__SOURCE INFORMATION__:

/-- The trace markers of stolen iterations that the end of a loop brings, in ascending iterations: they follow the owner's own, as the program
order of R128 asks (DESIGN CHOICE, log 59: held until then). -/
def endlMarks (c : LCtx) : List (List Nat) :=
  match c.loops with
  | f :: _ => if f.it + 1 < f.top then [] else (f.marks.mergeSort fun a b => a.1 ≤ b.1).flatMap (·.2)
  | [] => []

/-- Markers appended to a job's trace ring, which only a job that traces has (04 R128). -/
def traceAdd (s : State) (j : Nat) (ms : List (List Nat)) : State :=
  if ms.isEmpty then s else modJob s j fun y => if y.trace then { y with traceRing := y.traceRing ++ ms } else y

/-- ENDL (04 R125, R129). -/
def execEndl (p : Nat) (w : Met IWord) (s : State) : Out :=
  seqIssue .endl anyForm s p w fun i _ =>
    match i.x.stolen with
    | some t => guardNext i.x.infl.isEmpty .notIssuable (stolenEnd s p t)
    | none => guardNext (!endlHeld i.x i.c) .notIssuable (traceAdd (atOnce s p (endlCtx i.c)) i.j (endlMarks i.c))

/-- BR (04 R126). -/
def execBr (p : Nat) (w : Met IWord) (s : State) : Out :=
  seqIssue .br anyForm s p w fun i n => .next (atOnce s p { i.c with pc := ((i.c.pc : Int) + brOffset n).toNat })

/-- Can a logical spire run: neither ended nor blocked? -/
def runnable (o : Option LCtx) : Bool := o.any fun c => !c.halted && !c.halting && !ctxBlocked c

/-- YIELD (04 R126): a point where the spire may change to its other logical spire. -/
def execYield (p : Nat) (w : Met IWord) (s : State) : Out :=
  seqIssue .yield anyForm s p w fun i _ =>
    .next (modSp s p fun x => settle { setCtx x (pcNext i.c) with changing := x.changing || (x.stolen.isNone && runnable x.other) })

/-- HALT (04 R126): the logical spire ends once nothing of it is in flight. -/
def execHalt (p : Nat) (w : Met IWord) (s : State) : Out :=
  seqIssue .halt anyForm s p w fun i _ => .next (atOnce s p { i.c with halting := true })

/-! GATE and FINIAL. -/

/-- The ranges of its tables that a GATE reads: headers and entries. -/
def gateReads (thr : Bool) (cur prev : Td) (k : Nat) : List (Td × Nat × Nat) :=
  if thr then [(cur, cur.base, 8), (cur, cur.base + 64 + 4 * k, 4)]
  else [(cur, cur.base, 8), (cur, cur.base + 64 + 8 * k, 8), (prev, prev.base, 8), (prev, prev.base + 64 + 8 * k, 8)]

/-- The decision of a GATE (04 R127; 08 R206, R210). -/
def gateDec (rd : Nat → Nat → Nat) (p7 thr : Bool) (cur prev : Td) (k t : Nat) : GateDec :=
  let hc := rdLe (rd cur.space) cur.base 8
  if thr then gateThreshold p7 (bitOf hc 0) (rdLe (rd cur.space) (cur.base + 64 + 4 * k) 4) (t % 2 ^ 32)
  else
    let hp := rdLe (rd prev.space) prev.base 8
    gateExact p7 (bitOf hp 0) (fld hp 63 32) (fld hc 63 32) (rdLe (rd prev.space) (prev.base + 64 + 8 * k) 8)
      (rdLe (rd cur.space) (cur.base + 64 + 8 * k) 8)

/-- A GATE's effect: PD, the GATE state, the counters of 08 Table PAS-5. -/
def gateGo (s : State) (p : Nat) (i : Iss) (pd : Nat) (g : GateDec) : State :=
  let s := atOnce s p (pcNext { i.c with preds := predSet i.c.preds pd g.compute, gate := b2n g.compute })
  modJob s i.j fun y => ctrAdd (ctrAdd (ctrAdd y .gateEvals 1) .gateReuse (b2n !g.compute)) .gateForced (b2n g.forced)

/-- Can a GATE meet an event: in the scratchpad or the sequencer's state, or in what it reads of its tables? -/
def gateMet (s : State) (n : Nat) (i : Iss) (e : AccEv) : Bool :=
  let rs := gateReads (bitOf n 127) (tdF i.c n 126 121) (tdF i.c n 120 115) (sF i.c n 114 110)
  match e with
  | .spireCe src _ | .spireUe src _ => src = 3 || (src = 0 && rs.any fun r => r.1.space = 0)
  | e => evTouch s i.y ((rs.filter fun r => r.1.space != 0).map (·.2)) [] e

/-- GATE (04 R127). -/
def execGate (p : Nat) (w : Met IWord) (s : State) : Out :=
  wordMet s p w (gateMet s w.val.toNat) <| issue .gate anyForm s p w.val fun i n =>
    let thr := bitOf n 127
    let cur := tdF i.c n 126 121
    let prev := tdF i.c n 120 115
    let k := sF i.c n 114 110
    let rs := gateReads thr cur prev k
    match firstBad (tdChk false cur ++ tdIf (!thr) false prev) with
    | some b => .next (refuse s p i.j i.c b)
    | none =>
      guardNext (!ivHeld i.x (tdScratchIv cur ++ ivIf (!thr) prev) []) .notIssuable
        (match accAll s i.y ((rs.filter fun r => r.1.space != 0).map (·.2)) [] with
         | some b => accFail s p i.j i.c b
         | none => gateGo s p i (fld n 104 102) (gateDec (rdI s p i) (predBit i.c.preds 7) thr cur prev k (sF i.c n 109 105)))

__TASK BRIEF__: Start printing at the line with "def gateMet (s" and stop after the final line of the listing above, keeping every line exact.

__EXERCISE ANSWER__:
def gateMet (s : State) (n : Nat) (i : Iss) (e : AccEv) : Bool :=
  let rs := gateReads (bitOf n 127) (tdF i.c n 126 121) (tdF i.c n 120 115) (sF i.c n 114 110)
  match e with
  | .spireCe src _ | .spireUe src _ => src = 3 || (src = 0 && rs.any fun r => r.1.space = 0)
  | e => evTouch s i.y ((rs.filter fun r => r.1.space != 0).map (·.2)) [] e

/-- GATE (04 R127). -/
def execGate (p : Nat) (w : Met IWord) (s : State) : Out :=
  wordMet s p w (gateMet s w.val.toNat) <| issue .gate anyForm s p w.val fun i n =>
    let thr := bitOf n 127
    let cur := tdF i.c n 126 121
    let prev := tdF i.c n 120 115
    let k := sF i.c n 114 110
    let rs := gateReads thr cur prev k
    match firstBad (tdChk false cur ++ tdIf (!thr) false prev) with
    | some b => .next (refuse s p i.j i.c b)
    | none =>
      guardNext (!ivHeld i.x (tdScratchIv cur ++ ivIf (!thr) prev) []) .notIssuable
        (match accAll s i.y ((rs.filter fun r => r.1.space != 0).map (·.2)) [] with
         | some b => accFail s p i.j i.c b
         | none => gateGo s p i (fld n 104 102) (gateDec (rdI s p i) (predBit i.c.preds 7) thr cur prev k (sF i.c n 109 105)))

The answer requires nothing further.